What you need to do: Set down exactly the lines of the records from the top to the line containing "s.ctxs[o.ctx].st != .halted && home"; include both.

[Given data — start]

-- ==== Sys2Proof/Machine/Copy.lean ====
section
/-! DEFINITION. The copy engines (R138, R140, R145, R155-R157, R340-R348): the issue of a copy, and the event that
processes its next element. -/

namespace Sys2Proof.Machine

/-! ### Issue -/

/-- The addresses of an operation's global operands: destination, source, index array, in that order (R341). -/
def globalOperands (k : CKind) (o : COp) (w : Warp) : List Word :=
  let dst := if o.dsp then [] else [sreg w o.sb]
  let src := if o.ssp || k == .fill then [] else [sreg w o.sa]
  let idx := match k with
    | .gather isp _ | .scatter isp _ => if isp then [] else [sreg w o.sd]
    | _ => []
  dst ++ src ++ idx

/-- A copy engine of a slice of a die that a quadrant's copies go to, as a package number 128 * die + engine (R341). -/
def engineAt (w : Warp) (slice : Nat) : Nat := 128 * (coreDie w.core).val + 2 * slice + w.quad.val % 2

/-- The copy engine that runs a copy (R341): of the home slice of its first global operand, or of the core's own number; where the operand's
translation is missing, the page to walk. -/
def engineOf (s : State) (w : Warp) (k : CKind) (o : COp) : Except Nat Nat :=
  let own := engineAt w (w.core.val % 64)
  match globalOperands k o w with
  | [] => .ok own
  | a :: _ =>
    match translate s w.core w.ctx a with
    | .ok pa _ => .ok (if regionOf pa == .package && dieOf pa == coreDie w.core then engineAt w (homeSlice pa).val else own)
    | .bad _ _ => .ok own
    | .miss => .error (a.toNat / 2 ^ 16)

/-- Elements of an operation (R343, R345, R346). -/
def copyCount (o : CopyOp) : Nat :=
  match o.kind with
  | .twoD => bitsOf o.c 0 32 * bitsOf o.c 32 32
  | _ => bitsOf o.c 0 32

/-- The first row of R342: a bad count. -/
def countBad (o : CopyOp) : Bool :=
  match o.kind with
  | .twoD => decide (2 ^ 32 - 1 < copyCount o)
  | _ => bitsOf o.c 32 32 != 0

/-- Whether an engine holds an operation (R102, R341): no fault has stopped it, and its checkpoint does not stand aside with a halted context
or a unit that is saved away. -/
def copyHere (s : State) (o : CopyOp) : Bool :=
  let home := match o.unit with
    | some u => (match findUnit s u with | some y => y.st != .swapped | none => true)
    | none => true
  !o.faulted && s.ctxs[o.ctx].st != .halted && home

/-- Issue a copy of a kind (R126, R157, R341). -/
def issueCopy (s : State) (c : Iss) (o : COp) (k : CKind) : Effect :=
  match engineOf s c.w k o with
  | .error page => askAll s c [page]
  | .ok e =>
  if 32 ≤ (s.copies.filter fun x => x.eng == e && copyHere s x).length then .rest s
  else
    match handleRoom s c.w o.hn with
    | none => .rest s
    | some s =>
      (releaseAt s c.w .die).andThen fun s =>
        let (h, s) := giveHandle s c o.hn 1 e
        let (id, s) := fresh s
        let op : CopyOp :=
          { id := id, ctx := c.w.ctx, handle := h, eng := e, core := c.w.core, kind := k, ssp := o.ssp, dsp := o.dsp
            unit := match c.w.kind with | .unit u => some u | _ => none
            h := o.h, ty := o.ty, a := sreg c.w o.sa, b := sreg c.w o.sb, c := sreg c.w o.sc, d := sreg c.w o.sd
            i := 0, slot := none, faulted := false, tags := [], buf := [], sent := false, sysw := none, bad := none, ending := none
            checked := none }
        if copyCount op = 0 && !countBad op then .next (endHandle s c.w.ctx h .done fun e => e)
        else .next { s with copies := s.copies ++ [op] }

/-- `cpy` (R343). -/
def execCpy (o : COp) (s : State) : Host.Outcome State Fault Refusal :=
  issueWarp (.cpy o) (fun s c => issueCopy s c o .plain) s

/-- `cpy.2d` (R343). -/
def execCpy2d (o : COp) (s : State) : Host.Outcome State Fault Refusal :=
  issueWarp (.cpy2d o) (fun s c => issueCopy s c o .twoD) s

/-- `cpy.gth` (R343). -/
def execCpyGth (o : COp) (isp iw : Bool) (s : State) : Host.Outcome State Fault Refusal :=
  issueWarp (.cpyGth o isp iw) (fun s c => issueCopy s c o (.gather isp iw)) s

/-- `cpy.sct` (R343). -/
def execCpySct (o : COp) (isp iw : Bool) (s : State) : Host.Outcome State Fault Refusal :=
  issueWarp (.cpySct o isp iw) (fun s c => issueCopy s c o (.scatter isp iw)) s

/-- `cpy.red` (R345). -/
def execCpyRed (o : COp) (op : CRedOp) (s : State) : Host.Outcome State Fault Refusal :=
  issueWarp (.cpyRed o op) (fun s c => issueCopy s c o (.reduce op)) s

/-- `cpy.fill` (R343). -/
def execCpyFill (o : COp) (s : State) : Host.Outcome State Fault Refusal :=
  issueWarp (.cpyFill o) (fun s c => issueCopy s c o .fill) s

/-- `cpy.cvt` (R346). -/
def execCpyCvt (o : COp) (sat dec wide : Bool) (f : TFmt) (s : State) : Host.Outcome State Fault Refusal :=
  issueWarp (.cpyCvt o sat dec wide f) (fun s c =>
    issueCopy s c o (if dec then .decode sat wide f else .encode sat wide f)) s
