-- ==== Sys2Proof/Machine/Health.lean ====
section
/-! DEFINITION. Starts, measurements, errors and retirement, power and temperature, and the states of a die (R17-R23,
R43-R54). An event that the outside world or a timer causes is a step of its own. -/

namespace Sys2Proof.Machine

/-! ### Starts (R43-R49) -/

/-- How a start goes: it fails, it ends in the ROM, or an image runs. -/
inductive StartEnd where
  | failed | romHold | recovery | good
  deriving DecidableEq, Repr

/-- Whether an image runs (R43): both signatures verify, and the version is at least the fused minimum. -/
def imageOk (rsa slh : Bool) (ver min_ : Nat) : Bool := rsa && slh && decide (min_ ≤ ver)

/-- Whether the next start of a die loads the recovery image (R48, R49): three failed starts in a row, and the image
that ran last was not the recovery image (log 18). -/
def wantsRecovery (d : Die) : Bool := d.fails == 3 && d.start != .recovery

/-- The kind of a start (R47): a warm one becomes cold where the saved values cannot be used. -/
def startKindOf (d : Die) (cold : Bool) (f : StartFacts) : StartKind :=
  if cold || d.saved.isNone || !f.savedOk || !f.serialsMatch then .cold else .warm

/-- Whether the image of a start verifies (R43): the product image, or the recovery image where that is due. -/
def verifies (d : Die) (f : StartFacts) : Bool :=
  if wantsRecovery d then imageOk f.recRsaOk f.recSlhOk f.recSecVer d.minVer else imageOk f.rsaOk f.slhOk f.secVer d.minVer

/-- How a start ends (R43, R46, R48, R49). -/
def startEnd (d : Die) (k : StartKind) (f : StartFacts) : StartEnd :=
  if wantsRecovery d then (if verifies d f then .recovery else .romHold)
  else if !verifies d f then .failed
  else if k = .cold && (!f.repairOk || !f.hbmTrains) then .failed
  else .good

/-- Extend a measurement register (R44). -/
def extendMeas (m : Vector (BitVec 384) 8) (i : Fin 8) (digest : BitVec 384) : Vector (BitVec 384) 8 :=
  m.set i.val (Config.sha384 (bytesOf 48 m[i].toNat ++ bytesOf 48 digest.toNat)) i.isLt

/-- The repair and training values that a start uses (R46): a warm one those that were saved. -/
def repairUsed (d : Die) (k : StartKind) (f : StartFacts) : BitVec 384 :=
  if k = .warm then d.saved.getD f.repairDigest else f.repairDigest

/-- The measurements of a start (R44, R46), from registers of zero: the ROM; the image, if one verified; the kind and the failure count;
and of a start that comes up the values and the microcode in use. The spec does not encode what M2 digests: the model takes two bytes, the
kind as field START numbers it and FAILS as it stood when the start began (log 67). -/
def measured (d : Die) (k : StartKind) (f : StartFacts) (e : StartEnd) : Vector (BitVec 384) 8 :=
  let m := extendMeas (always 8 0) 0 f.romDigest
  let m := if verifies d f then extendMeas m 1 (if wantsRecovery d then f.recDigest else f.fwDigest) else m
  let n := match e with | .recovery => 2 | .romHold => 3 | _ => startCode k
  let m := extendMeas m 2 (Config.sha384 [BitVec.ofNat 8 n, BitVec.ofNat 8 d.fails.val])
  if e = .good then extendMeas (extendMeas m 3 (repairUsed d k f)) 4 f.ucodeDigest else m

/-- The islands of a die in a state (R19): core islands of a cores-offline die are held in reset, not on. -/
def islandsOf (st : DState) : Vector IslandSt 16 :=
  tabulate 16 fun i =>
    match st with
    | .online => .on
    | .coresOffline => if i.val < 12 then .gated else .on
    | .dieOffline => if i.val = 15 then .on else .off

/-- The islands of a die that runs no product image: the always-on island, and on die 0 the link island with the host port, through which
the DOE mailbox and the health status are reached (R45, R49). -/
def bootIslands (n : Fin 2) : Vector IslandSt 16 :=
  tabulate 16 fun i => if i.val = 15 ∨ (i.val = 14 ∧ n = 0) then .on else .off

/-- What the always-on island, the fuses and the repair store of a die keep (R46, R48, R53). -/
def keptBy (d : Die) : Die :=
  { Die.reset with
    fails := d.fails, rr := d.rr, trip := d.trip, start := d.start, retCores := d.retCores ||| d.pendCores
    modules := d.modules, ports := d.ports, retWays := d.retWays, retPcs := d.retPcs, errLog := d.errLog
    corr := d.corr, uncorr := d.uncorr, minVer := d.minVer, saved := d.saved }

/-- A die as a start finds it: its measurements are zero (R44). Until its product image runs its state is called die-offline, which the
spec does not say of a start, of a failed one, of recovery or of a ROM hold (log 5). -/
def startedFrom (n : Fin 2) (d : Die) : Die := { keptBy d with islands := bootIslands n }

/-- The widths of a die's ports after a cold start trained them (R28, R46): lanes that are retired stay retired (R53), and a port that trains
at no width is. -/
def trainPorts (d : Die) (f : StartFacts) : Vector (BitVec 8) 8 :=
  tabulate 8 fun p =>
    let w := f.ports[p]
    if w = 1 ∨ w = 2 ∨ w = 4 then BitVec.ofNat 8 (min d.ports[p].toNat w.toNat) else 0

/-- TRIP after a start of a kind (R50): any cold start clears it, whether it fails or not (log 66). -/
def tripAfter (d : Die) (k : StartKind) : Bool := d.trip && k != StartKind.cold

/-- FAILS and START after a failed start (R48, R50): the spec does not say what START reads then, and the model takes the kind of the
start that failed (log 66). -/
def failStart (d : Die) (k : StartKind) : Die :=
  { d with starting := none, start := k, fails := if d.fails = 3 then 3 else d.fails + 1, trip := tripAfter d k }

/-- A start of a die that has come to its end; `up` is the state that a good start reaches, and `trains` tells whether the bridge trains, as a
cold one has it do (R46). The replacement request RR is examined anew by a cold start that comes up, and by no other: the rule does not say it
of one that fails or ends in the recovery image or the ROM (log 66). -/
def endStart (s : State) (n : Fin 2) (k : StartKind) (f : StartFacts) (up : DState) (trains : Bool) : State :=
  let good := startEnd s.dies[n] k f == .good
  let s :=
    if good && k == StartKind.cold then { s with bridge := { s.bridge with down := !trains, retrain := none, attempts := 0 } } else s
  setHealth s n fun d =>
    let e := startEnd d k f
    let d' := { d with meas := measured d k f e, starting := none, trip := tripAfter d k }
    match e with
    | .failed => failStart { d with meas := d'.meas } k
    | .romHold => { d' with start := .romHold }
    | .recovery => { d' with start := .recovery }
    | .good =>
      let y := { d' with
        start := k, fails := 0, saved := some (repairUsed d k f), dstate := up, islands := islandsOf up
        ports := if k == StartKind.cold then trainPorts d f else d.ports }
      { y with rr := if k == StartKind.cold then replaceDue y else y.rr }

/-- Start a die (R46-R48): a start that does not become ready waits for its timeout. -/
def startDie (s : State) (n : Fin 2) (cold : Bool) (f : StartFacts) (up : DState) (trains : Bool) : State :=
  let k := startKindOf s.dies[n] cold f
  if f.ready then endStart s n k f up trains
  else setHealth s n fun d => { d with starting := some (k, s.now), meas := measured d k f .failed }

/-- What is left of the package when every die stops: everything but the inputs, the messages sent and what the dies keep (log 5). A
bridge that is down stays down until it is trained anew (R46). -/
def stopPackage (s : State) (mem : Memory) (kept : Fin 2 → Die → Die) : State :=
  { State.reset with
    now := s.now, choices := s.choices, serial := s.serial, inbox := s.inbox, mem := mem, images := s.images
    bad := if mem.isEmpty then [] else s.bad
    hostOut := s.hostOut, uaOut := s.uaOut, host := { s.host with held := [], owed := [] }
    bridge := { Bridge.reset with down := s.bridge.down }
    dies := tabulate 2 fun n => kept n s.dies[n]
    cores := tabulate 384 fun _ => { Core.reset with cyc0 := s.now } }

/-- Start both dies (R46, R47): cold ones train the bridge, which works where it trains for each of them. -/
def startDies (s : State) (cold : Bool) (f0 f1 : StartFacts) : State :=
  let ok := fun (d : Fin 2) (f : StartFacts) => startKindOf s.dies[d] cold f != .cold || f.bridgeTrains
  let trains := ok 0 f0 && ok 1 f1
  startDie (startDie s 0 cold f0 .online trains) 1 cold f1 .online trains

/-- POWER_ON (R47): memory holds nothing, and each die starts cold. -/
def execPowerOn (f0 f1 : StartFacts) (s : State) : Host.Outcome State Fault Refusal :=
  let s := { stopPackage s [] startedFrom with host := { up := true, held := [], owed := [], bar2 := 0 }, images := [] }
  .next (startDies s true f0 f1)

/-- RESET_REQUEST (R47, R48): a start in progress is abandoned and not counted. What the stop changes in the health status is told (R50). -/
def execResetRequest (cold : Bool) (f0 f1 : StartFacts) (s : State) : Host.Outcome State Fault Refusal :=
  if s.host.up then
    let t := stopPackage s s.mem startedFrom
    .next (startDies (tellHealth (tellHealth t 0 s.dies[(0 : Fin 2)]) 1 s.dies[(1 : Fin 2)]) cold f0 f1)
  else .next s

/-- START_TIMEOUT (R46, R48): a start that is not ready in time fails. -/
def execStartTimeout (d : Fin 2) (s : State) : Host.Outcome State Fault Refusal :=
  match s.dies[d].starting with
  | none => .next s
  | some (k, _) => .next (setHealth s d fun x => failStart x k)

[Given data — finish]

Problem solution:
-- ==== Sys2Proof/Machine/Copy.lean ====
section
/-! DEFINITION. The copy engines (R138, R140, R145, R155-R157, R340-R348): the issue of a copy, and the event that
processes its next element. -/

namespace Sys2Proof.Machine

/-! ### Issue -/

/-- The addresses of an operation's global operands: destination, source, index array, in that order (R341). -/
def globalOperands (k : CKind) (o : COp) (w : Warp) : List Word :=
  let dst := if o.dsp then [] else [sreg w o.sb]
  let src := if o.ssp || k == .fill then [] else [sreg w o.sa]
  let idx := match k with
    | .gather isp _ | .scatter isp _ => if isp then [] else [sreg w o.sd]
    | _ => []
  dst ++ src ++ idx

/-- A copy engine of a slice of a die that a quadrant's copies go to, as a package number 128 * die + engine (R341). -/
def engineAt (w : Warp) (slice : Nat) : Nat := 128 * (coreDie w.core).val + 2 * slice + w.quad.val % 2

/-- The copy engine that runs a copy (R341): of the home slice of its first global operand, or of the core's own number; where the operand's
translation is missing, the page to walk. -/
def engineOf (s : State) (w : Warp) (k : CKind) (o : COp) : Except Nat Nat :=
  let own := engineAt w (w.core.val % 64)
  match globalOperands k o w with
  | [] => .ok own
  | a :: _ =>
    match translate s w.core w.ctx a with
    | .ok pa _ => .ok (if regionOf pa == .package && dieOf pa == coreDie w.core then engineAt w (homeSlice pa).val else own)
    | .bad _ _ => .ok own
    | .miss => .error (a.toNat / 2 ^ 16)

/-- Elements of an operation (R343, R345, R346). -/
def copyCount (o : CopyOp) : Nat :=
  match o.kind with
  | .twoD => bitsOf o.c 0 32 * bitsOf o.c 32 32
  | _ => bitsOf o.c 0 32

/-- The first row of R342: a bad count. -/
def countBad (o : CopyOp) : Bool :=
  match o.kind with
  | .twoD => decide (2 ^ 32 - 1 < copyCount o)
  | _ => bitsOf o.c 32 32 != 0

/-- Whether an engine holds an operation (R102, R341): no fault has stopped it, and its checkpoint does not stand aside with a halted context
or a unit that is saved away. -/
def copyHere (s : State) (o : CopyOp) : Bool :=
  let home := match o.unit with
    | some u => (match findUnit s u with | some y => y.st != .swapped | none => true)
    | none => true
  !o.faulted && s.ctxs[o.ctx].st != .halted && home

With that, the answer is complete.